I am concerned that the applicant body corporate is only now raising this issue of "Architectural Guidelines". They are not mentioned in either the contravention notices nor the grounds to the original application. Moreover, they are not by-laws and are not part of the discoverable record. An owner or occupier is not bound by matters other than what is on the body corporate record, namely the by-laws. I intend to not consider this late reference to Architectural Guidelines.

The body corporate concludes that –

What the body corporate does object to and has been endeavouring to address, is the indiscriminate changing of the external facades of townhouses at (the scheme) through the addition of services such as air conditioning units. All the body corporate is trying to ensure that these services are at ground level and out of sight of other owners and their guests.


Determination

I sought that the body corporate explain its delay in prosecuting the alleged by-law contravention. Essentially the body corporate refers to poor body corporate administration by a pervious manager.
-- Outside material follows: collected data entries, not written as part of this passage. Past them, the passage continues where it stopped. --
-- ==== Sys2Proof/Laws/KeptTick.lean ====
section
/-!
SUPPORT. What the operations of Machine/Tick.lean keep.
-/

set_option linter.all false

namespace Sys2Proof.Laws

open Sys2Proof.Machine


variable {s0 : State}

theorem State.gatherAll_kept {s : State} (h : Kept s0 s) (l : List (Option (Nat × Nat × Nat × Nat))) : Kept s0 (State.gatherAll s l) := by
  unfold State.gatherAll
  repeat' (first
    | with_reducible assumption | with_reducible exact Kept.refl _ | with_reducible apply State.gather_kept
    | with_reducible apply kept_ite | with_reducible refine kept_foldl _ (fun x a hx => ?_) ?_ | split
    | with_reducible exact kept_snd ‹_ = _› (by assumption) | (with_reducible refine kept_snd ‹_ = (_, _)› ?_)
    | (with_reducible refine kept_fst ‹_ = (_, _)› ?_))

theorem State.tickEnds_kept {s : State} (h : Kept s0 s) (o : TickObs) : Kept s0 (State.tickEnds s o) := by
  unfold State.tickEnds
  repeat' (first
    | with_reducible assumption | with_reducible exact Kept.refl _ | with_reducible apply State.accountTick_kept
    | with_reducible apply State.at_kept | with_reducible apply State.countTick_kept | with_reducible apply State.cutRuns_kept
    | with_reducible apply State.gatherAll_kept | with_reducible apply State.jobsDue_kept
    | with_reducible apply State.lnaGather_kept | with_reducible apply State.restartBoundary_kept | with_reducible apply kept_ite
    | split | with_reducible exact kept_snd ‹_ = _› (by assumption) | (with_reducible refine kept_snd ‹_ = (_, _)› ?_)
    | (with_reducible refine kept_fst ‹_ = (_, _)› ?_)
    | (lift_lets; intro x; first | (refine (fun (hx : Kept s0 x) => ?_) ?_; clear_value x) | clear_value x)
    | (intro x; refine (fun (hx : Kept s0 x) => ?_) ?_; clear_value x) | (intro x; clear_value x))

theorem State.takeReqs_kept {s : State} (h : Kept s0 s) (f : ReqKind → Bool) : Kept s0 (State.takeReqs s f).2 := by
  unfold State.takeReqs
  repeat' (first
    | with_reducible assumption | with_reducible exact Kept.refl _ | with_reducible exact kept_snd ‹_ = _› (by assumption)
    | (with_reducible refine kept_snd ‹_ = (_, _)› ?_) | (with_reducible refine kept_fst ‹_ = (_, _)› ?_)
    | (lift_lets; intro x; first | (refine (fun (hx : Kept s0 x) => ?_) ?_; clear_value x) | skip)
    | (intro x; refine (fun (hx : Kept s0 x) => ?_) ?_; clear_value x) | (intro x; skip) | dsimp only | exact id
    | with_reducible exact rfl | with_reducible exact Nat.le_refl _ | with_reducible exact modifyAt_length _ _ _
    | with_reducible exact List.length_map _ | ((with_reducible refine (id ?_ : (_ : Nat) = _)); exact rfl)
    | with_reducible refine Kept.upd ?_ ?_ ?_ ?_ ?_ ?_ ?_ ?_)

theorem State.closeDue_kept {s : State} (h : Kept s0 s) (q : Req) : Kept s0 (State.closeDue s q) := by
  unfold State.closeDue
  repeat' (first
    | with_reducible assumption | with_reducible exact Kept.refl _ | with_reducible apply State.accept_kept
    | with_reducible apply State.cancelOpen_kept | with_reducible apply State.closeEffect_kept
    | with_reducible apply State.complete_kept | with_reducible apply kept_ite | split)

theorem State.tenancyDue_kept {s : State} (h : Kept s0 s) (q : Req) : Kept s0 (State.tenancyDue s q) := by
  unfold State.tenancyDue
  repeat' (first
    | with_reducible assumption | with_reducible exact Kept.refl _ | with_reducible apply State.accept_kept
    | with_reducible apply State.clearEffect_kept | with_reducible apply State.tableEffect_kept
    | with_reducible apply State.tresetEffect_kept | split)

theorem State.runDue_kept {s : State} (h : Kept s0 s) (q : Req) : Kept s0 (State.runDue s q) := by
  unfold State.runDue
  repeat' (first
    | with_reducible assumption | with_reducible exact Kept.refl _ | with_reducible apply State.accept_kept
    | with_reducible apply State.bump_kept | with_reducible apply State.ctxMod_kept | with_reducible apply State.postReq_kept
    | with_reducible apply State.showCtx_kept | with_reducible apply State.wr_kept | with_reducible apply kept_ite
    | with_reducible apply kept_ite1 | with_reducible apply kept_ite2 | split
    | with_reducible exact kept_snd ‹_ = _› (by assumption) | (with_reducible refine kept_snd ‹_ = (_, _)› ?_)
    | (with_reducible refine kept_fst ‹_ = (_, _)› ?_)
    | (lift_lets; intro x; first | (refine (fun (hx : Kept s0 x) => ?_) ?_; clear_value x) | clear_value x)
    | (intro x; refine (fun (hx : Kept s0 x) => ?_) ?_; clear_value x) | (intro x; clear_value x) | dsimp only)

theorem State.openDue_kept {s : State} (h : Kept s0 s) (q : Req) : Kept s0 (State.openDue s q) := by
  unfold State.openDue
  repeat' (first
    | with_reducible assumption | with_reducible exact Kept.refl _ | with_reducible apply State.cancelOpen_kept
    | with_reducible apply State.openCtx_kept | with_reducible apply State.openEffect_kept | with_reducible apply kept_ite
    | with_reducible apply kept_ite1 | with_reducible apply kept_ite2 | split
    | with_reducible exact kept_snd ‹_ = _› (by assumption) | (with_reducible refine kept_snd ‹_ = (_, _)› ?_)
    | (with_reducible refine kept_fst ‹_ = (_, _)› ?_)
    | (lift_lets; intro x; first | (refine (fun (hx : Kept s0 x) => ?_) ?_; clear_value x) | clear_value x)
    | (intro x; refine (fun (hx : Kept s0 x) => ?_) ?_; clear_value x) | (intro x; clear_value x) | dsimp only)

theorem State.ncoDue_kept {s : State} (h : Kept s0 s) (l : List Req) (n : Nat) : Kept s0 (State.ncoDue s l n) := by
  unfold State.ncoDue
  repeat' (first
    | with_reducible assumption | with_reducible exact Kept.refl _ | with_reducible apply State.setNco_kept
    | with_reducible apply kept_ite | with_reducible apply kept_ite1 | with_reducible apply kept_ite2
    | with_reducible refine kept_foldl _ (fun x a hx => ?_) ?_ | split | with_reducible exact kept_snd ‹_ = _› (by assumption)
    | (with_reducible refine kept_snd ‹_ = (_, _)› ?_) | (with_reducible refine kept_fst ‹_ = (_, _)› ?_)
    | (lift_lets; intro x; first | (refine (fun (hx : Kept s0 x) => ?_) ?_; clear_value x) | clear_value x)
    | (intro x; refine (fun (hx : Kept s0 x) => ?_) ?_; clear_value x) | (intro x; clear_value x) | dsimp only)

theorem State.agcDue_kept {s : State} (h : Kept s0 s) (n : Nat) (v : Word) : Kept s0 (State.agcDue s n v) := by
  unfold State.agcDue
  repeat' (first
    | with_reducible assumption | with_reducible exact Kept.refl _ | with_reducible apply State.chnMod_kept)

theorem State.ctxRegDue_kept {s : State} (h : Kept s0 s) (q : Req) : Kept s0 (State.ctxRegDue s q) := by
  unfold State.ctxRegDue
  repeat' (first
    | with_reducible assumption | with_reducible exact Kept.refl _ | with_reducible apply State.accept_kept
    | with_reducible apply State.agcDue_kept | with_reducible apply State.chnReset_kept | with_reducible apply State.postReq_kept
    | with_reducible apply State.wr_kept | with_reducible apply kept_ite | with_reducible apply kept_ite1
    | with_reducible apply kept_ite2 | split | with_reducible exact kept_snd ‹_ = _› (by assumption)
    | (with_reducible refine kept_snd ‹_ = (_, _)› ?_) | (with_reducible refine kept_fst ‹_ = (_, _)› ?_)
    | (lift_lets; intro x; first | (refine (fun (hx : Kept s0 x) => ?_) ?_; clear_value x) | clear_value x)
    | (intro x; refine (fun (hx : Kept s0 x) => ?_) ?_; clear_value x) | (intro x; clear_value x) | dsimp only)

theorem State.regDue_kept {s : State} (h : Kept s0 s) (q : Req) : Kept s0 (State.regDue s q) := by
  unfold State.regDue
  repeat' (first
    | with_reducible assumption | with_reducible exact Kept.refl _ | with_reducible apply State.calFactory_kept
    | with_reducible apply State.ccsMod_kept | with_reducible apply State.fltBoundary_kept
    | with_reducible apply State.hiberStart_kept | with_reducible apply State.rawBoundary_kept | with_reducible apply kept_ite
    | with_reducible apply kept_ite1 | with_reducible apply kept_ite2 | split
    | with_reducible exact kept_snd ‹_ = _› (by assumption) | (with_reducible refine kept_snd ‹_ = (_, _)› ?_)
    | (with_reducible refine kept_fst ‹_ = (_, _)› ?_)
    | (lift_lets; intro x; first | (refine (fun (hx : Kept s0 x) => ?_) ?_; clear_value x) | clear_value x)
    | (intro x; refine (fun (hx : Kept s0 x) => ?_) ?_; clear_value x) | (intro x; clear_value x) | dsimp only)

theorem State.structureDue_kept {s : State} (h : Kept s0 s) (p : Option PlanS) : Kept s0 (State.structureDue s p) := by
  unfold State.structureDue
  repeat' (first
    | with_reducible assumption | with_reducible exact Kept.refl _ | with_reducible apply State.applyPlan_kept
    | with_reducible apply State.closeDue_kept | with_reducible apply State.runDue_kept | with_reducible apply State.takeReqs_kept
    | with_reducible apply State.tenancyDue_kept | with_reducible refine kept_foldl _ (fun x a hx => ?_) ?_ | split
    | with_reducible exact kept_snd ‹_ = _› (by assumption) | (with_reducible refine kept_snd ‹_ = (_, _)› ?_)
    | (with_reducible refine kept_fst ‹_ = (_, _)› ?_)
    | (lift_lets; intro x; first | (refine (fun (hx : Kept s0 x) => ?_) ?_; clear_value x) | clear_value x)
    | (intro x; refine (fun (hx : Kept s0 x) => ?_) ?_; clear_value x) | (intro x; clear_value x) | dsimp only)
The current manager was appointed in July 2002. Notwithstanding this, it still took some 7 months before the body corporate reactivated the matter.
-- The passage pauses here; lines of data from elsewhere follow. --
-- ==== Sys2Proof/Tests/Slice0.lean ====
section
/-!
SUPPORT. The well-formedness checks refuse what they should, each statement's hypotheses are met together by a concrete state, and small runs give what
the spec's own tables and examples say.
-/

namespace Sys2Proof.Tests
-- One proof after another: the kernel evaluations side by side would need more memory than the check has.
set_option Elab.async false

open Sys2Proof Sys2Proof.Machine Sys2Proof.Laws

/-! ## Well-formed commands -/

theorem test_wf_refuses_seven_sensors : (Instr.tickBoundary { temps := List.replicate 7 none, meas := List.replicate 3 none }).wf = false := by decide
theorem test_wf_refuses_a_wide_sensor : (Instr.tickBoundary { temps := some 32768 :: List.replicate 7 none, meas := List.replicate 3 none }).wf = false := by decide
theorem test_wf_refuses_two_currents : (Instr.planCutoff { ima := [0, 0], win := [none, none] }).wf = false := by decide
theorem test_wf_refuses_a_large_peak : (Instr.planCutoff { ima := [0, 0, 0], win := [some (2049, 0), none] }).wf = false := by decide
theorem test_wf_refuses_three_targets : (Instr.resetRelease { tgts := [{}, {}, {}] }).wf = false := by decide
theorem test_wf_refuses_a_large_image (b : List Byte) (h : b.length = 196609) : (Instr.imageLoad 0 0 b 0).wf = false := by simp [Instr.wf, wfImage, h]
theorem test_wf_refuses_a_large_part (b : List Byte) (h : b.length = 16385) : (Instr.imagePart 0 0 0 b 0).wf = false ∧ (Instr.imageLastPart 0 0 0 b 0).wf = false := by
  simp [Instr.wf, wfImage, h]
theorem test_wf_refuses_a_late_raw_sample : (Instr.rawDone [(6144000, 0)] [] [] []).wf = false := by decide
theorem test_wf_refuses_a_short_entry : (Instr.commandTake 0 [0, 1] [] 0).wf = false := by decide
theorem test_wf_refuses_an_empty_read : (Instr.spiRead 0 [] 0 0).wf = false := by decide
theorem test_wf_refuses_an_empty_write : (Instr.spiWrite 0 [] 0 0).wf = false := by decide
theorem test_wf_takes_an_add : (Instr.add 0 false 1 2 3).wf = true := by decide

/-! ## A state in which context 3 runs on engine 0 -/

/-- An image with every region, two jobs of each kind, q0 a CHAIN port, q1 a CTXOUT port and q2 a HOST port. -/
def image : ImageS := { ({} : ContextS).img with
  stateSize := 256, const := List.replicate 64 1, scratch := 256, ext := 4096, jobs := List.replicate 6 (2, 4)
  binds := [{ kind := 1, most := 64 }, { kind := 2, most := 64 }, { kind := 3, most := 64 }] }

/-- Its context. -/
def context : ContextS := { mode := .running, image := some image, opened := some { tag := 1, accept := 0, tenant := 1 } }

/-- A run of it, in its body, whose scalars are all 0. -/
def body : Run := { ctx := 3, tick := 1, start := 2064384, body := false, cues := List.replicate 7 {} }

/-- The device up, TB_STU in tick 1, the ports bound to T0 and served. -/
def up : State := { State.reset with
  time := { stu := 40000000, tick := 19 }, boot := { ({} : BootS) with resetLow := false, rom := false, planned := true }
  host := { ({} : HostS) with bound := true } }

/-- The run on engine 0. -/
def running (c : ContextS) (r : Run) : State := { up with ctxs := [(3, c)], runs := some r :: List.replicate 7 none }

theorem up_shaped : up.shaped :=
  { runs := rfl, run := reset_shaped.run, buses := rfl, tenants := rfl, ports := rfl, latches := rfl }

theorem run_running (c : ContextS) (r q : Run) (e : Nat) (h : (running c r).run e = some q) : q = r := by
  cases e with
  | zero => exact (Option.some.inj h).symm
  | succ n =>
    have : (List.replicate 7 (none : Option Run)).getD n none = some q := h
    rw [List.getD_eq_getElem?_getD, List.getElem?_replicate] at this
    split at this <;> cases this

theorem running_shaped (c : ContextS) (r : Run) (hr : r.sized) : (running c r).shaped :=
  { runs := rfl, run := fun _ _ h => (run_running c r _ _ h) ▸ hr, buses := rfl, tenants := rfl, ports := rfl, latches := rfl }

theorem running_issues (c : ContextS) (r : Run) (hr : r.sized) (hl : r.ended = false) : (running c r).Issues 0 r :=
  { shaped := running_shaped c r hr, engine := by decide, run := rfl, live := hl }

theorem body_sized : body.sized := ⟨⟨rfl, rfl, rfl, rfl⟩, fun _ h => by cases h⟩

theorem test_issues : (running context body).Issues 0 body := running_issues _ _ body_sized rfl

theorem running_numbered (r : Run) : (running context r).numbered := by
  intro p hp
  rw [List.mem_singleton.1 (show p ∈ [(3, context)] from hp)]
  decide

/-! ## The statements' hypotheses are met -/

/-- A run ready to end its handler of cue kind 0, the body to follow. -/
def handling : Run := { body with handler := some 0, body := true, cues := [{ count := 1, first := 5, last := 5, info := 4 }] ++ List.replicate 6 {} }

theorem handling_sized : handling.sized := ⟨⟨rfl, rfl, rfl, rfl⟩, fun _ h => by cases h⟩

/-- A job of kind 5 under tag 2 whose output and record go to these addresses. -/
def job (out status : Nat) : Job :=
  { tag := 2, kind := 5, cls := 0, span := 0, unit := 5, tick := 19, issue := 39000000, desc := 5 :: List.replicate 7 0 ++ leBytes out 4 ++ leBytes status 4 ++ List.replicate 16 0
    inputs := [[1, 2, 3]] }

/-- A run in a loop and a call, with scalar 1 at 64. -/
def looping : Run := { body with
  regs := { ({} : RegSet) with s := [0, 64] ++ List.replicate 30 0 }, loops := [{ first := 0, lend := 9, left := 2 }], calls := [7], word := 9
  jobs := [job 0x40 0x80] }

theorem looping_sized : looping.sized := ⟨⟨rfl, rfl, rfl, rfl⟩, fun _ h => by cases h⟩

theorem looping_issues : (running context looping).Issues 0 looping := running_issues _ _ looping_sized rfl

theorem test_meets_ScalarAluTable : (running context body).Issues 0 body ∧ body.view.regs.rs 1 = 0 ∧ body.view.regs.rs 2 = 0 := ⟨test_issues, by decide, by decide⟩
theorem test_meets_ScalarLoads : (running context looping).Issues 0 looping ∧ looping.view.regs.rs 1 = 64 ∧ image.check 64 1 1 false = none ∧ image.check 64 2 2 false = none ∧
    image.check 64 4 4 false = none ∧ (∀ k, (0 : Byte) = memGet looping.view.lmem (64 + k)) := ⟨looping_issues, by decide, by decide, by decide, by decide, fun _ => rfl⟩
theorem test_meets_ScalarStores : (running context looping).Issues 0 looping ∧ looping.view.regs.rs 1 = 64 ∧ looping.view.regs.rs 2 = 0 ∧ image.check 64 1 1 true = none ∧
    image.check 64 2 2 true = none ∧ image.check 252 4 4 true = none ∧ image.check 192 64 64 true = none := ⟨looping_issues, by decide, by decide, by decide, by decide, by decide, by decide⟩
theorem test_meets_FloatAndPredicateTable : (running context body).Issues 0 body ∧ body.view.regs.rs 1 = 0 ∧ body.view.regs.rp 0 = 0xFFFFFFFF ∧ body.view.regs.rp 7 = 0 :=
  ⟨test_issues, by decide, by decide, by decide⟩
theorem test_meets_FloatEdgeCases : (running context looping).Issues 0 looping ∧ looping.view.regs.rs 1 = 64 ∧ looping.view.regs.rs 2 = 0 ∧ (64 : Word).extractLsb' 23 8 = 0 :=
  ⟨looping_issues, by decide, by decide, by decide⟩
theorem test_meets_FloatRoundsToNearest : pow2 (-126) ≤ absQ 1 ∧ absQ 1 ≤ pow2 128 - pow2 104 ∧ pow2 128 - pow2 103 ≤ absQ (pow2 128) := by
  refine ⟨?_, ?_, ?_⟩ <;> norm_num [pow2, absQ, show Int.toNat 126 = 126 from rfl, show Int.toNat 128 = 128 from rfl, show Int.toNat 104 = 104 from rfl, show Int.toNat 103 = 103 from rfl]
theorem test_meets_VectorArithmeticTable : (running context body).Issues 0 body ∧ body.view.regs.rv 1 = 0 ∧ body.view.regs.rv 2 = 0 := ⟨test_issues, rfl, rfl⟩
theorem test_meets_AccumulatorTable : (running context body).Issues 0 body ∧ body.view.regs.rv 31 = 0 ∧ body.view.regs.rv 0 = 0 := ⟨test_issues, rfl, rfl⟩
theorem test_meets_CompareAndReduceTable : (running context body).Issues 0 body ∧ body.view.regs.rv 3 = 0 ∧ body.view.regs.rp 0 = 0xFFFFFFFF := ⟨test_issues, rfl, by decide⟩
theorem test_meets_PermuteAndMoveTable : (running context body).Issues 0 body ∧ body.view.regs.rv 3 = 0 ∧ body.view.regs.rs 0 = 0 ∧ image.check 0 64 64 false = none :=
  ⟨test_issues, rfl, by decide, by decide⟩
theorem test_meets_LmemAccessFaults : 0 < 64 ∧ 64 ≤ 64 ∧ image.stateSize ≤ 65536 ∧ image.const.length ≤ 65536 ∧ image.scratch ≤ 130816 ∧
    image.check 1 2 2 false = some 3 ∧ image.check 256 4 4 false = some 1 ∧ image.check 0x10000 4 4 true = some 2 ∧ image.check 0x200FC 4 4 true = none := by decide
theorem test_meets_AccessFaultTrips : (running context looping).Issues 0 looping ∧ (running context looping).numbered ∧ context.mode = .running ∧ looping.view.regs.rs 1 = 64 ∧
    image.check 65 2 2 false = some 3 ∧ image.check 256 1 1 false = some 1 ∧ image.check 0x3FF00 64 64 true = some 2 :=
  ⟨looping_issues, running_numbered _, rfl, by decide, by decide, by decide, by decide⟩
theorem test_meets_PairsReadBeforeEitherWrites : (running context body).Issues 0 body ∧ body.pair = none := ⟨test_issues, rfl⟩
theorem test_meets_FlowTable : (running context looping).Issues 0 looping ∧ looping.regs.rs 1 = 64 ∧ looping.regs.rp 0 = 0xFFFFFFFF ∧ looping.calls = 7 :: [] ∧
    looping.loops = { first := 0, lend := 9, left := 2 } :: [] := ⟨looping_issues, by decide, by decide, rfl, rfl⟩
theorem test_meets_EndOfSection : (running context handling).Issues 0 handling ∧ handling.cues.length = 7 ∧ handling.handler = some 0 ∧ handling.todo = [] ∧ handling.body = true ∧
    body.handler = none ∧ body.todo = [] ∧ body.body = false ∧ body.cues.length = 7 := ⟨running_issues _ _ handling_sized rfl, rfl, rfl, rfl, rfl, rfl, rfl, rfl, rfl⟩
theorem test_meets_Hauls : (running context looping).Issues 0 looping ∧ looping.pair = none ∧ (looping.regs.rs 1).toNat = 64 ∧ 64 % 64 = 0 ∧ 64 + 64 ≤ image.ext ∧ 64 + 64 ≤ image.stateSize :=
  ⟨looping_issues, rfl, by decide, by decide, by decide, by decide⟩
theorem test_meets_CueInstructions : (running context looping).Issues 0 looping ∧ looping.pair = none ∧ looping.cues.length = 7 ∧ (looping.regs.rs 1).toNat = 64 ∧
    image.check 64 32 32 true = none ∧ context.chain.held = false ∧ ((running context looping).at ((running context looping).issueStu looping)).now < 2 ^ 32 * 64 :=
  ⟨looping_issues, rfl, rfl, by decide, by decide, rfl, by decide⟩
theorem test_meets_SystemInstructions : (running context looping).Issues 0 looping ∧ looping.pair = none ∧ looping.loops[0]? = some { first := 0, lend := 9, left := 2 } ∧
    looping.loops.length ≤ 31 ∧ (running context looping).flag (Reg.SE_DBG_BRKEN 0) = false := ⟨looping_issues, rfl, rfl, by decide, by decide⟩
theorem test_meets_QueueReads : (running context body).Issues 0 body ∧ body.pair = none ∧ context.portMost 0 = 64 ∧ image.check 0 64 16 true = none ∧ image.check 0 16 1 true = none ∧
    context.portKind 1 = 2 ∧ 1 < context.ports.length ∧
    (let x : ContextS := { context with image := some { image with binds := [{ kind := 7, most := 64 }] }, ports := [{ lostNow := 2 }] }
     x.portKind 0 = 7 ∧ (x.ports.getD 0 {}).lostNow ≠ 0 ∧ queueBytes [] + 16 ≤ 64 * (running x body).burstMost 3) :=
  ⟨test_issues, rfl, by decide, by decide, by decide, by decide, by decide, by decide⟩
theorem test_meets_QueueWrites : (running context body).Issues 0 body ∧ body.pair = none ∧ image.check 0 0 16 false = none ∧ body.moved.getD 2 0 + 16 ≤ context.portMost 2 ∧
    2 < context.ports.length ∧ (running context body).ringFits 3 2 (body.unpublished 2 + 0 + 16) = true ∧
    (let r := { body with out := List.replicate 2000 (2, { stu := 0 }) }; (running context r).ringFits 3 2 (r.unpublished 2 + 0 + 16) = false) :=
  ⟨test_issues, rfl, by decide, by decide, by decide, by decide, by decide +kernel⟩
theorem test_meets_JobsAreIssuedAndAwaited : (running context looping).Issues 0 looping ∧ looping.pair = none ∧ looping.issued.getD 5 0 < (image.jobs.getD 5 (0, 0)).1 ∧
    image.covers 4 64 32 = true ∧ looping.jobs.find? (fun j => j.tag == (3 : Fin 8).val) = none ∧ looping.jobs.find? (fun j => j.tag == (2 : Fin 8).val) = some (job 0x40 0x80) ∧
    (running context looping).jobLost (job 0x40 0x80) = false ∧
    (let s := { running context looping with seq := { up.seq with accs := List.replicate 10 { failed := true } } }; s.Issues 0 looping ∧ s.jobLost (job 0x40 0x80) = true) :=
  ⟨looping_issues, rfl, by decide, by decide, by decide, by decide, by decide, ⟨⟨rfl, looping_issues.shaped.run, rfl, rfl, rfl, rfl⟩, by decide, rfl, rfl⟩, by decide⟩
/-- JOB words at the edges of the classes that R226 lists: kind and class. -/
theorem test_meets_JobUnitTimes : [(0, 10), (2, 8), (3, 12), (5, 9), (5, 11), (6, 0)].all (fun (p : Nat × Nat) =>
    let w : Word := BitVec.ofNat 32 (0x30 * 2 ^ 26 + p.1 * 2 ^ 14 + p.2 * 2 ^ 10)
    fieldOf w 31 26 == 0x30 && fieldOf w 16 14 == p.1 && fieldOf w 13 10 == p.2) = true ∧
    (running context looping).Issues 0 looping ∧ (running context looping).jobLost (job 0x40 0x80) = false := ⟨by decide, looping_issues, by decide⟩
theorem test_meets_JobsWriteOutputThenRecord : (running context looping).Issues 0 looping ∧ looping.jobs.find? (fun j => j.tag == (2 : Fin 8).val) = some (job 0x40 0x80) ∧
    (running context looping).jobLost (job 0x40 0x80) = false ∧ leAt (job 0x40 0x80).desc 8 4 < 2 ^ 31 ∧ leAt (job 0x40 0x80).desc 12 4 < 2 ^ 31 ∧
    (let s := running { context with jobs := [job 0x80000040 0xFFFFFF80] } body; (s.ctx 3).jobs[0]? = some (job 0x80000040 0xFFFFFF80) ∧ s.jobLost (job 0x80000040 0xFFFFFF80) = false ∧
      2 ^ 31 ≤ leAt (job 0x80000040 0xFFFFFF80).desc 8 4 ∧ leAt (job 0x80000040 0xFFFFFF80).desc 8 4 < 2 ^ 32 ∧ 2 ^ 31 ≤ leAt (job 0x80000040 0xFFFFFF80).desc 12 4 ∧
      leAt (job 0x80000040 0xFFFFFF80).desc 12 4 < 2 ^ 32) := ⟨looping_issues, by decide +kernel⟩
theorem test_meets_RunStarts :
    let s : Bool → Nat → State := fun b k => { running { context with phase := 0 } body with
      ctxs := [(3, { context with phase := 0, image := some { image with handlers := [{ kind := 0, same := false, slots := 0, wcet := 8, full := 0 }] }, cues := { count := k } :: List.replicate 6 {} })]
      runs := List.replicate 8 none, seq := { up.seq with now := { runs := [[{ ctx := 3, start := 0, body := b }]] }, freed := 40000000 :: List.replicate 7 0 } }
    let q : State := { running { context with image := some { image with handlers := [{ kind := 2, same := true, slots := 1, wcet := 8, full := 0 }] }, cues := [{}, {}, { count := 1 }] ++ List.replicate 4 {} } body with
      runs := List.replicate 8 none, regs := (up.rset (Reg.CTX_CUESLOT 3 2 0) 1088000).regs }
    (s true 0).runs.length = 8 ∧ ((s true 0).at 40000000).mayStart 3 none = true ∧ (s true 0).engineOf 3 = 0 ∧ ((s true 0).at 40000000).engHealthy 0 = true ∧ ((s true 0).ctx 3).kindsDue none = [] ∧
    ((s true 0).at 40000000).bodyListed 3 = true ∧ ((s true 1).at 40000000).mayStart 3 none = true ∧ ((s true 1).ctx 3).kindsDue none = 0 :: [] ∧ ((s true 1).at 40000000).bodyListed 3 = true ∧
    ((s false 1).at 40000000).mayStart 3 none = true ∧ ((s false 1).ctx 3).kindsDue none = 0 :: [] ∧ ((s false 1).at 40000000).bodyListed 3 = false ∧
    (q.at 40000000).mayStart 3 (some 2) = true ∧ (q.ctx 3).kindsDue (some 2) = 2 :: [] ∧ (q.at 40000000).engHealthy (q.engineOf 3) = true := by decide +kernel
theorem test_meets_RunsPublish : (running context { body with ended := true }).shaped ∧ (running context { body with ended := true }).run 0 = some { body with ended := true } ∧
    body.ctx < 256 ∧ body.out = [] := ⟨running_shaped _ _ body_sized, rfl, by decide, rfl⟩
/-- The AES standard's own examples of a product and of the S-box. -/
theorem test_aes_bytes : aesMul 0x57 0x83 = 0xC1 ∧ aesSub 0x53 = 0xED := by decide +kernel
The contravention notice refers to by-law 3.01. The by-law provides that –

An owner or occupier must not without the prior written consent of the body corporate:

1) Carry out structural alternations to the dwelling ...
2) Alter in any way the external appearance of the dwelling upon his lot except in the ordinary course of maintain and upkeep of the dwelling;
3) Consent for structural alteration will only be granted if the proposed alterations conform with the provisions of the architectural guidelines.



The issues here are reasonably straightforward. The respondent does not deny that the unit was installed without consent. However, I do not consider that the installation of an air conditioning unit constitutes a structural alteration. I conclude that only by-law 3.01(ii) applies. I consider that the air conditioning unit alters the external appearance of the lot, and as such prior written consent of the body corporate was required. The respondent has failed to deal with the issue of his failure to obtain the necessary consent.

The respondent has sought to argue acquiescence on the part of the body corporate in dealing with this matter. There is some merit in this argument, however it does not alter the fact that the installation was made without the requisite consent as the by-laws requires. Each owner or occupier is required to comply with the by-laws in every respect. Ignorance of the relevant by-laws does not excuse non-compliance.

As for the allegation of acquiescence, I consider that the body corporate did initially take action in 2001, then failed to follow this up for a substantial period. I would dismiss this application if the body corporate action only commenced in 2003, but the respondent was on notice from 2001 that the body corporate objected to the installation. However, I do consider that this body corporate has on the whole failed to prosecute this alleged contravention in a timely manner, such that the respondent might reasonably have concluded that the body corporate had accepted the installation.

My other concern is that this contravention is only one of a number of contraventions by owners or occupiers. This is alluded to in the reply of the body corporate manager, in the passage I have quoted above. In these circumstances, I am reluctant to order the removal of the unit. I further note that of 63 owners from whom submissions were sought, only one owner excluding the respondent considered the matter of sufficient concern to make a submission. I suggest that this response is indicative of the level of concern of other owners to this alleged contravention.

In the circumstances, I am not prepared to order the removal of the air conditioning unit. However I do propose to order that it must be screened with lattice as suggested by the other owner and then painted in colours consistent with the current colour scheme of the building. Moreover, the screen shall be at the expense of the respondent, as will be all future maintenance of the lattice screen.